Histopathology, as a fundamental pillar in confirming disease diagnosis, stands as the definitive standard for the verification of numerous ailments (95). Overlap of symptoms in certain pathologies may obscure the principal etiology responsible for articular manifestations; in such instances, tissue biopsy, particularly of synovial tissue, proves invaluable. Following Total Knee Arthroplasty (TKA), synovial samples from 147 OA and 60 RA individuals were subjected to hematoxylin and eosin (H&E) staining. Utilization of a Random Forest Algorithm, integrating pathologist-derived scores with computer vision-generated cellular density measures, led to the construction of an optimal discriminative model for OA and RA, achieving a model AUC of 0.91 (42). This serves as a potent discriminative tool for RA assessment. Orange et al. utilized consensus clustering of gene expression data from synovial tissues of patients with RA to identify three distinct synovial subtypes: high-inflammatory, low-inflammatory, and mixed. They subsequently employed a support vector ML algorithm to distinguish between these subtypes based on histological features, achieving area under the curve values of 0.88, 0.71, and 0.59, respectively (43).
Despite the high performance of ML-derived predictive models for RA diagnosis, concerns on potential model overfitting due to limited sample sizes, which may exaggerate effect sizes, cannot be overlooked. Additionally, independent evaluation of the research methodology, data processing, and outcomes by an external party ensures the accuracy and reliability of the research findings. Validation of these models in diverse datasets, supplemented by molecular biology experimentation, is imperative for evaluating true diagnostic merit.

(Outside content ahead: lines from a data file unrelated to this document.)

-- ==== Sys2Proof/Machine/Touch.lean ====
section
/-! DEFINITION. The touch panel (R349-R363): scans, the baseline and touch decision, suspension by the
radio, and register accesses. -/

namespace Sys2Proof.Machine

open Sys2Proof

def Tch.mode (t : Tch) : Nat := bits t.ctl 0 2

/-- DQI synchronisation is enabled in a setting of TCH_SYNC (R353). -/
def syncOn (w : Word) : Bool := bit w 0

def Tch.elAt (t : Tch) (k : Nat) : Electrode := vget t.el k Electrode.reset

/-- A gain or integration code raised for glove or hover, capped at 3 (R350). -/
def raised (code up : Nat) : Nat := min 3 (code + up)

/-- Electrode `k` is claimed for the touch function by a core (R349). -/
def touchClaimed (p : Pin) (k : Nat) : Bool :=
  decide (p.func (72 + k) = 7) && decide (p.owner (72 + k) < 4)

/-- The period in force, 0-3 for P0-P3 (R352). -/
def Tch.rate (t : Tch) (asleep : Bool) : Nat :=
  if asleep then 3
  else if t.quiet < bits t.idle 0 8 * 32768 then 0
  else if t.quiet < bits t.idle 8 8 * 32768 then 1
  else 2

/-- The period in force in Porch ticks. -/
def Tch.period (t : Tch) (asleep : Bool) : Nat :=
  let r := t.rate asleep
  bits (if r < 2 then t.per01 else t.per23) (16 * (r % 2)) 16

/-- The gain code of electrode `k`, 24 for the proximity channel, under settings of CTL and MEAS (R350). -/
def gainCode (ctl meas : Word) (k : Nat) : Nat :=
  if k = 24 then raised (bits meas 4 2) (2 * bits ctl 3 1) else raised (bits meas 0 2) (bits ctl 2 1)

/-- TCH_STAT. -/
def Tch.status (t : Tch) (asleep : Bool) : Word :=
  (t.stat &&& 0x2FF#32) ||| flagAt 8 t.scan.isSome ||| field 10 (t.rate asleep)

/-- TCH_TOUCH. -/
def Tch.touchBits (t : Tch) : Word :=
  BitVec.ofNat 32 ((indices 25 fun k => (t.elAt k).touched).foldl (fun n k => n + 2 ^ k) 0)

/-! ## Scans (R351-R353, R358) -/

/-- The electrodes of a scan: those enabled, and in Bivouac those of TCH_BIVEN too; 24 is proximity
(R351, R359). -/
def scanSet (t : Tch) (asleep : Bool) : List Nat :=
  let el := if asleep then t.en &&& t.biven else t.en
  let prox := bit t.ctl 4 && (!asleep || bit t.biven 24)
  indices 24 (fun k => bit el k) ++ (if prox then [24] else [])

/-- A scan starts: it takes its settings, and skips electrodes that are not claimed (R349, R362). -/
def Tch.startScan (t : Tch) (p : Pin) (asleep : Bool) : Tch :=
  let all := scanSet t asleep
  let skip := fun k => decide (k < 24) && !asleep && !touchClaimed p k
  let work := Vector.ofFn fun k : Fin 25 =>
    if (k : Nat) ∈ all ∧ skip k then { t.el[k] with raw := 0 } else t.el[k]
  { t with
    due := false
    age := 0
    wait := none
    stat := if all.any skip then setBit t.stat 6 true else t.stat
    scan := some
      { left := all.filter fun k => !skip k
        cfg := ⟨t.ctl, t.meas, t.thr, t.pthr, t.idle, t.sync⟩
        burst := bits t.sync 16 6
        waiting := false
        work := work
        asked := 0#25 } }

/-- Scanning waits for DQI edges. -/
def Tch.synced (t : Tch) (asleep : Bool) : Bool := syncOn t.sync && !t.free && !asleep

/-- A due scan starts at once when nothing holds it: no scan runs, the radio does not suspend it, and it
waits for no edge (R352, R353, R357). -/
def Tch.tryStart (t : Tch) (p : Pin) (asleep : Bool) : Tch :=
  if t.due && t.scan.isNone && !t.susp && !t.synced asleep then t.startScan p asleep else t

/-- A scan is requested or comes due (R352, R358). -/
def Tch.request (t : Tch) (p : Pin) (asleep : Bool) : Tch :=
  ({ t with due := true }).tryStart p asleep

/-- The TCH_SYNC setting that the scan in progress, or the next one, takes (R362). -/
def Tch.syncCfg (t : Tch) : Word :=
  match t.scan with
  | some sc => sc.cfg.sync
  | none => t.sync

/-- A scan has ended or is abandoned: the next scheduled one is due one period, as it is in force now, after the start
of this one (R352). -/
def Tch.schedule (t : Tch) (asleep : Bool) : Tch :=
  if t.mode = 1 then
    (if t.period asleep ≤ t.age then { t with due := true } else { t with wait := some (t.period asleep) })
  else t

/-- A Porch tick: I and the age of the last scan count on, and a scheduled scan comes due (R352). -/
def Tch.tick (t : Tch) (p : Pin) (asleep : Bool) : Tch :=
  let u := { t with
    now := t.now + 1
    quiet := if t.touchBits = 0#32 then t.quiet + 1 else t.quiet
    age := t.age + 1 }
  if u.mode = 1 && u.wait.any (fun w => decide (w ≤ u.age)) then { u with wait := none }.request p asleep else u

/-- A DQI edge, or the start that it gives (R353). -/
def Tch.dqi (t : Tch) (p : Pin) : Tch :=
  let u := { t with stat := setBit t.stat 9 true }
  if t.free then { u with free := false }
  else
    match t.scan with
    | some sc => if sc.waiting then
        { u with scan := some { sc with waiting := false, burst := bits sc.cfg.sync 16 6 } } else u
    | none => if t.due && !t.susp then u.startScan p false else u

/-- No DQI edge within TMO of a wait (R353). -/
def Tch.dqiTimeout (t : Tch) (p : Pin) : Tch :=
  let u := { t with stat := setBit (setBit t.stat 2 true) 9 false, free := true }
  match t.scan with
  | some sc => if sc.waiting then { u with scan := some { sc with waiting := false, burst := 0 } } else t
  | none => if t.due && !t.susp then u.startScan p false else t

/-! ## Baseline and touch decision (R354, R355) -/

/-- What one measurement makes of an electrode, and the flags it sets. -/
structure Touched where
  el : Electrode
  stuck : Bool
  snap : Bool
  deriving DecidableEq, Repr

/-- The decision of R354. `touch`, `hyst` and `neg` are the thresholds in force (`neg` none for the
proximity channel), `deb` the confirming scans, `held` tells that MAXT seconds of touch have passed, and `now` is the
island's Porch tick. -/
def decideTouch (e : Electrode) (raw touch hyst : Nat) (neg : Option Nat) (deb : Nat) (held : Bool)
    (now : Nat) : Touched :=
  let d : Int := (raw : Int) - (e.base / 256 : Nat)
  let e := { e with raw := raw }
  let fresh := { e with base := raw * 256, touched := false }
  if e.rebase then ⟨{ fresh with conf := 0, neg := 0, rebase := false }, false, false⟩
  else if e.touched then
    if d < (touch : Int) - hyst then ⟨{ e with touched := false }, false, false⟩
    else if held then ⟨fresh, true, false⟩
    else ⟨e, false, false⟩
  else if (touch : Int) ≤ d then
    (if deb ≤ e.conf + 1 then ⟨{ e with touched := true, conf := 0, neg := 0, since := now }, false, false⟩
     else ⟨{ e with conf := e.conf + 1, neg := 0 }, false, false⟩)
  else
    let e := { e with conf := 0 }
    let below := match neg with
      | none => false
      | some g => decide (d < -(g : Int))
    if below then
      (if e.neg + 1 = 8 then ⟨{ e with base := raw * 256, neg := 0 }, false, true⟩
       else ⟨{ e with neg := e.neg + 1 }, false, false⟩)
    else
      let e := { e with neg := 0 }
      if d < (touch : Int) - hyst then
        ⟨{ e with base := ((e.base : Int) + ((raw : Int) * 256 - e.base).tdiv 256).toNat }, false, false⟩
      else ⟨e, false, false⟩

/-- Electrode `e` has been touched for MAXT seconds, in a setting of TCH_IDLE (R355). -/
def Electrode.overdue (e : Electrode) (idle : Word) (now : Nat) : Bool :=
  decide (bits idle 16 8 ≠ 0) && decide (bits idle 16 8 * 32768 ≤ now - e.since)

/-- The electrode that the scan in progress measures (R350). -/
def Tch.measuring (t : Tch) : Option Nat := t.scan.bind fun sc => if sc.waiting then none else sc.left.head?

/-- A measurement of the scan in progress ends; `count` is the count that the capacitance gives at a gain of 1 (R350,
R353, R354). -/
def Tch.measured (t : Tch) (asleep : Bool) (count : Nat) : Tch :=
  match t.scan with
  | none => t
  | some sc =>
    match sc.left with
    | [] => t
    | k :: left =>
      if sc.waiting then t
      else
        let gained := count * 2 ^ gainCode sc.cfg.ctl sc.cfg.meas k
        let raw := min gained 0xFFFF
        let e := vget sc.work k Electrode.reset
        let thr := if k = 24 then sc.cfg.pthr else sc.cfg.thr
        let deb := if asleep then 1 else bits sc.cfg.ctl 5 2 + 1
        let r := decideTouch e raw (bits thr 0 12) (bits thr 12 8)
          (if k = 24 then none else some (bits thr 20 8)) deb (e.overdue sc.cfg.idle t.now) t.now
        let burst := sc.burst - 1
        let wait := syncOn sc.cfg.sync && !t.free && !asleep && decide (bits sc.cfg.sync 16 6 ≠ 0) && decide (burst = 0) &&
          !left.isEmpty
        let stat := if 0xFFFF < gained then setBit t.stat 5 true else t.stat
        let stat := if r.stuck then setBit stat 3 true else stat
        let stat := if r.snap then setBit stat 7 true else stat
        { t with
          stat := stat
          stuck := if r.stuck && decide (k < 24) then setBit t.stuck k true else t.stuck
          scan := some { sc with left := left, burst := burst, waiting := wait,
                                 work := vset sc.work k r.el } }

/-- The electrodes whose touched state a commit changes. -/
def Tch.changed (t : Tch) (work : Vector Electrode 25) : List Nat :=
  indices 25 fun k => (t.elAt k).touched != (vget work k Electrode.reset).touched

/-- The scan ends and commits (R351, R352); events are the caller's. -/
def Tch.commit (t : Tch) (sc : Scan) : Tch :=
  let ch := t.changed sc.work
  let el := Vector.ofFn fun k : Fin 25 =>
    { sc.work[k] with rebase := sc.work[k].rebase || bit sc.asked k }
  let stat := setBit t.stat 1 true
  { t with
    el := el
    scan := none
    stat := if ch.isEmpty then stat else setBit stat 0 true
    chg := ch.foldl (fun w k => setBit w k true) t.chg
    quiet := if ch.isEmpty then t.quiet else 0 }

/-- A scan in progress is abandoned: it commits nothing (R351, R357). -/
def Tch.abandon (t : Tch) : Tch :=
  match t.scan with
  | none => t
  | some sc =>
    ({ t with
      scan := none
      el := Vector.ofFn fun k : Fin 25 =>
        { t.el[k] with rebase := t.el[k].rebase || bit sc.asked k } }).schedule false

/-- The radio suspends scanning (R357). -/
def Tch.suspend (t : Tch) : Tch :=
  let u := { t.abandon with susp := true }
  if t.scan.isSome then { u with stat := setBit u.stat 4 true } else u

/-- The suspension ends (R357). -/
def Tch.resume (t : Tch) (p : Pin) (asleep : Bool) : Tch :=
  ({ t with susp := false }).tryStart p asleep

/-! ## Register accesses (R352, R356, R358, R363) -/

/-- A rebase is requested at the next measurement of each channel of a set (R356, R362). -/
def Tch.askRebase (t : Tch) (m : BitVec 25) : Tch :=
  match t.scan with
  | some sc => { t with scan := some { sc with asked := sc.asked ||| m } }
  | none => { t with el := Vector.ofFn fun k : Fin 25 =>
      { t.el[k] with rebase := t.el[k].rebase || bit m k } }

/-- The channels whose gain or integration differs between two settings of CTL and MEAS (R356). -/
def gainChange (c1 m1 c2 m2 : Word) : BitVec 25 :=
  let el := fun c m => (raised (bits m 0 2) (bits c 2 1), raised (bits m 2 2) (bits c 2 1))
  let px := fun c m => (raised (bits m 4 2) (2 * bits c 3 1), raised (bits m 6 2) (2 * bits c 3 1))
  (if el c1 m1 ≠ el c2 m2 then 0xFFFFFF#25 else 0#25) |||
    (if px c1 m1 ≠ px c2 m2 then 0x1000000#25 else 0#25)

/-- A write to TCH_CTL. -/
def Tch.writeCtl (t : Tch) (v : Word) : Tch :=
  let v := (if bits v 0 2 = 3 then setBits v 0 2 0 else v) &&& 0x7F#32
  let u := { t with ctl := v }.askRebase (gainChange t.ctl t.meas v t.meas)
  if u.mode = 0 then
    { u.abandon with
      due := false
      quiet := 0
      wait := none
      el := u.abandon.el.map fun e => { e with touched := false } }
  else
    let w := if u.mode = 1 then u else { u with wait := none }
    if t.mode = 0 then { w with quiet := 0 }.askRebase 0x1FFFFFF#25 else w

/-- A 32-bit register of two periods, in which a period of 0 stores 1 (R352). -/
def periods (v : Word) : Word :=
  let v := if bits v 0 16 = 0 then setBits v 0 16 1 else v
  if bits v 16 16 = 0 then setBits v 16 16 1 else v

/-- A write to TCH_CMD (R356, R358). -/
def Tch.writeCmd (t : Tch) (p : Pin) (v : Word) : Tch :=
  let t := if bit v 1 then t.askRebase 0x1FFFFFF#25 else t
  if bit v 0 ∧ t.mode ≠ 0 ∧ t.scan.isNone then t.request p false else t

/-- A write to the TCH block. The first scheduled scan is due when MODE becomes 1 (DEDUCED, unsafe: assumption 63). -/
def Tch.write (t : Tch) (p : Pin) (off : Nat) (v : Word) : Tch :=
  if off = 0 then
    let u := t.writeCtl v
    if u.mode = 1 ∧ t.mode ≠ 1 then u.request p false else u
  else if off = 4 then { t with stat := writeW1C 0xFF#32 t.stat v }
  else if off = 8 then { t with ie := v &&& 0xFF#32 }
  else if off = 0xC then t.writeCmd p v
  else if off = 0x10 then
    let w := v &&& 0xFFFFFF#32
    { t with en := w }.askRebase ((w &&& ~~~t.en).setWidth 25)
  else if off = 0x14 then { t with biven := v &&& 0x1FFFFFF#32 }
  else if off = 0x18 then
    { t with meas := v &&& 0xFF#32 }.askRebase (gainChange t.ctl t.meas t.ctl (v &&& 0xFF#32))
  else if off = 0x1C then { t with thr := v &&& 0xFFFFFFF#32 }
  else if off = 0x20 then { t with pthr := v &&& 0xFFFFF#32 }
  else if off = 0x24 then { t with per01 := periods v }
  else if off = 0x28 then { t with per23 := periods v }
  else if off = 0x2C then
    let w := v &&& 0xFFFFFF#32
    { t with idle := if bits w 8 8 < bits w 0 8 then setBits w 8 8 (bits w 0 8) else w }
  else if off = 0x30 then
    let w := v &&& 0x3FFF03#32
    { t with sync := if bits w 8 8 = 0 then setBits w 8 8 1 else w }
  else if off = 0x44 then { t with chg := writeW1C 0x1FFFFFF#32 t.chg v }
  else if off = 0x48 then { t with stuck := writeW1C 0xFFFFFF#32 t.stuck v }
  else t

/-- RAW and BASE of a channel. -/
def elWord (e : Electrode) : Word := BitVec.ofNat 32 (e.raw + e.base / 256 * 65536)

/-- A read of the TCH block. -/
def Tch.read (t : Tch) (asleep : Bool) (off : Nat) : Word :=
  if off = 0 then t.ctl
  else if off = 4 then t.status asleep
  else if off = 8 then t.ie
  else if off = 0x10 then t.en
  else if off = 0x14 then t.biven
  else if off = 0x18 then t.meas
  else if off = 0x1C then t.thr
  else if off = 0x20 then t.pthr
  else if off = 0x24 then t.per01
  else if off = 0x28 then t.per23
  else if off = 0x2C then t.idle
  else if off = 0x30 then t.sync
  else if off = 0x40 then t.touchBits
  else if off = 0x44 then t.chg
  else if off = 0x48 then t.stuck
  else if off = 0x4C then elWord (t.elAt 24)
  else if 0x80 ≤ off ∧ off < 0xE0 then elWord (t.elAt ((off - 0x80) / 4))
  else 0#32

/-- The requests of sources 38 and 39 (R360). -/
def Tch.request38 (t : Tch) : Bool := bit (t.stat &&& t.ie) 0
def Tch.request39 (t : Tch) : Bool := anyBit (t.stat &&& t.ie &&& 0xFE#32)

/-- The core domain sleeps, so the island scans at P3 (R352, R359). -/
def State.asleep (s : State) : Bool := decide (s.pwr.state = .bivouac)

end Sys2Proof.Machine
end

Predictive models relying on histopathological data encounter additional challenges, including the necessity for manual feature annotation by pathologists and the invasiveness of the procedure, compounded by technical and sample handling issues. External validation is a critical quality control measure, ensuring that model utility and accuracy in diagnosing RA reflect true clinical relevance and potential for widespread application. The diagnosis of RA extends beyond segregating RA from healthy subjects or OA patients. Future investigations must address the diagnostic capacity of predictive model-derived markers in distinguishing seronegative RA from other inflammatory arthritides, such as psoriatic arthritis, reactive arthritis, or spondyloarthritis. Concomitantly, safeguarding against confounding variables and maintaining diversity within patient cohorts are essential to render the model universally applicable.

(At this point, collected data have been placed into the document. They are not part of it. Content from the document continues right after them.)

/-- A candidate location of object `o`: open, with room, and within SBMAX (R119). -/
def State.candidate (s : State) (jnl : List Journal) (e : ObjEntry) (b : Nat) : Bool :=
  decide (b ≠ e.bank) && !s.closed b && (s.roomIn jnl b (objBytes e.size)).isSome &&
    !(isSramBank b && !(s.wdn.obj.toList.any fun o => o.declared && decide (o.bank = b)) &&
      decide (s.sbon = s.sbmax))

/-- The locations that the decision prices for object `o` (R119). -/
def State.candidates (s : State) (jnl : List Journal) (e : ObjEntry) : List Nat :=
  let all := (classBanks e.cls).filter (s.candidate jnl e)
  if e.cls = .dpx ∧ e.bank ≠ 48 ∧ 48 ∈ all then [48] else all

/-- The better of two priced locations; the earlier one stands on a tie. -/
def cheaper (s : State) (o : Nat) (best : Nat × Nat) (b : Nat) : Nat × Nat :=
  if s.cost o b < best.2 then (b, s.cost o b) else best

/-- The budget left for migrations (R119). -/
def State.budget (s : State) : Nat :=
  bits s.wdn.lim 4 3 - (s.wdn.queue.length + s.wdn.mig.toList.length)

/-- Room is reserved in bank `b` and the migration is queued (R119). -/
def State.enqueue (s : State) (jnl : List Journal) (obj b n : Nat) : State :=
  match s.roomIn jnl b n with
  | some o => s.onWdn fun w => { w with queue := w.queue ++ [⟨obj, b, o / 256⟩] }
  | none => s

/-- The decision for one object (R119). -/
def State.decidePlace (jnl : List Journal) (s : State) (o : Nat) : State :=
  let e := s.objAt o
  if s.budget = 0 then s
  else if e.phase ≠ .live ∨ e.cls = .fix ∨ e.owner = 8 ∨ 0 < e.hold ∨ s.moving jnl o = true then s
  else if e.cls = .dpx ∧ e.bank = 48 then s
  else
    let here := s.cost o e.bank
    let best := (s.candidates jnl e).foldl (cheaper s o) (e.bank, here)
    if best.1 ≠ e.bank ∧ 16 * bits s.wdn.pol 16 8 ≤ here - best.2 then
      s.enqueue jnl o best.1 (objBytes e.size)
    else s

/-- Inserts an object number into a list in descending order of heat, ties to the lower number. -/
def State.insertByHeat (s : State) : List Nat → Nat → List Nat
  | [], o => [o]
  | p :: ps, o =>
    if (s.objAt p).heatSum < (s.objAt o).heatSum then o :: p :: ps else p :: s.insertByHeat ps o

/-- The declared objects in descending order of heat, ties to the lower number (R119). -/
def State.byHeat (s : State) : List Nat :=
  (indices 512 fun i => (s.objAt i).declared).foldl s.insertByHeat []

/-- The cheapest allowed location of an object that must leave its bank, its own bank not counted
(R131). -/
def State.cheapest (s : State) (jnl : List Journal) (o : Nat) : Option Nat :=
  let e := s.objAt o
  match s.candidates jnl e with
  | [] => none
  | b :: bs => some (bs.foldl (cheaper s o) (b, s.cost o b)).1

/-- A retirement migration of an object in a retiring bank, or of the room of a journal entry that no
declared object names (`o` from 512 on) (R131, R132). -/
def State.evacuate (jnl : List Journal) (s : State) (o : Nat) : State :=
  if s.budget = 0 ∨ s.moving jnl o = true then s
  else if o < 512 then
    let e := s.objAt o
    if e.phase ≠ .live ∨ e.cls = .fix ∨ 0 < e.hold then s
    else match s.cheapest jnl o with
      | some b => s.enqueue jnl o b (objBytes e.size)
      | none => s
  else match s.mem.journalAt (o - 512) with
    | none => s
    | some j =>
      let open_ := mramBanks.filter fun b =>
        decide (b ≠ j.bank) && !s.closed b && (s.roomIn jnl b (objBytes j.size)).isSome
      match open_ with
      | [] => s
      | b :: bs =>
        let price := fun b => s.wdn.weights.1 * s.bankHeat 512 b / 16 + 64 * s.wearCost b
        s.enqueue jnl o (bs.foldl (fun best b => if price b < price best then b else best) b)
          (objBytes j.size)

/-- A bank index is marked retiring. -/
def Warden.isRetiring (w : Warden) (b : Nat) : Bool := decide (b < 50) && bit w.retiring b

/-- What must leave the retiring banks, objects first, then rooms of the journal (R131). -/
def State.toEvacuate (s : State) (jnl : List Journal) : List Nat :=
  (indices 512 fun i => (s.objAt i).declared && s.wdn.isRetiring (s.objAt i).bank) ++
    (jnl.filter fun j => s.wdn.isRetiring j.bank && !s.wdn.named j).map fun j => 512 + j.index

/-- A core does nothing but wait: in WAIT, stopped by a double fault, or not started (R25, R117). -/
def Core.waiting (k : Core) : Bool :=
  !k.halted && decide (k.phase = .wait ∨ k.phase = .stopped ∨ k.phase = .off)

3.3 Prediction of disease activity and imaging progression in RA
Radiographic deterioration in RA is characterized by the degree of articular damage and the presence of distinct lesions such as joint space narrowing, bone erosion, and osteoporosis, as revealed through diagnostic imaging modalities including X-rays, magnetic resonance imaging, or computed tomography scans (96). The quantification and prognostication of structural joint impairment traditionally hinge on clinical expertise, underscoring the necessity for an automated, bias-free evaluation method. A study utilizing SVM modeling on cohorts comprising 374 Korean and 399 North American patients with incipient RA identified SNPs correlated with radiographic progression. An integrated model encompassing SNPs with clinical parameters exhibited optimal performance, yielding a mean ten-fold cross-validation AUC of 0.78, providing a more satisfactory distinction between severe and non-severe progression (44).

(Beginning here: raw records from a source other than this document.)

/-- A write to bank `b` by agent `a`, after R6 and R189 have been judged. -/
def State.irqWrite (s : State) (a : Agent) (b off : Nat) (v : Word) : State :=
  if s.irqDead b then s
  else if off = 0 then
    (if s.waymark && decide (b < 4) then s else s.onIrq b fun q => { q with gie := bit v 0 })
  else if off = 4 then
    s.onIrq b fun q => { q with eoierr := q.eoierr && !bit v 0, deny := q.deny && !bit v 1 }
  else if off = 8 then s.onIrq b IrqBank.eoi
  else if off = 0xC then
    (match a with
     | .core k => s.irqSwset k v
     | _ => s)
  else if 0x10 ≤ off ∧ off < 0x20 then s.irqEnable b ((off - 0x10) / 4) v
  else if 0x20 ≤ off ∧ off < 0x30 then
    let n := (off - 0x20) / 4
    s.onIrq b fun q => { q with pend := setWord32 q.pend n (word32 q.pend n &&& ~~~v) }
  else if 0x30 ≤ off ∧ off < 0x40 then s.irqPset a b ((off - 0x30) / 4) v
  else if 0x60 ≤ off ∧ off < (if b < 4 then 0xA0 else 0x80) then
    s.onIrq b fun q => { q with pri := vset q.pri ((off - 0x60) / 4) v }
  else if 0xB0 ≤ off ∧ off < 0xB8 ∧ b < 4 ∧ isCanvas a = false then
    s.irqPermit b ((off - 0xB0) / 4) v
  else s

end Sys2Proof.Machine
end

Radiological damage bears a significant association with disease activity in RA, with heightened activity posing an increased risk for osseous impairment. CNNs trained on ultrasound imagery of RA joints, have facilitated the automatic grading of disease activity, achieving an overall classification accuracy of 83.9% (45). Vodencarevic et al. used data from 135 consultations with 41 RA patients to predict flare incidents during biologic disease-modifying antirheumatic drugs (DMARDs) tapering in remission. They combined multiple ML models to achieve an AUC of 0.81 (46). Furthermore, baseline serum proteomics from 130 stable RA patients in clinical remission was analyzed for biomarkers predictive of future disease flares, employing LASSO and eXtreme Gradient Boosting (XGBoost) algorithms to construct predictive models. The XGBoost model exhibited superior performance in differentiating between relapsed and non-relapsed patients with an AUC of 0.80 (47).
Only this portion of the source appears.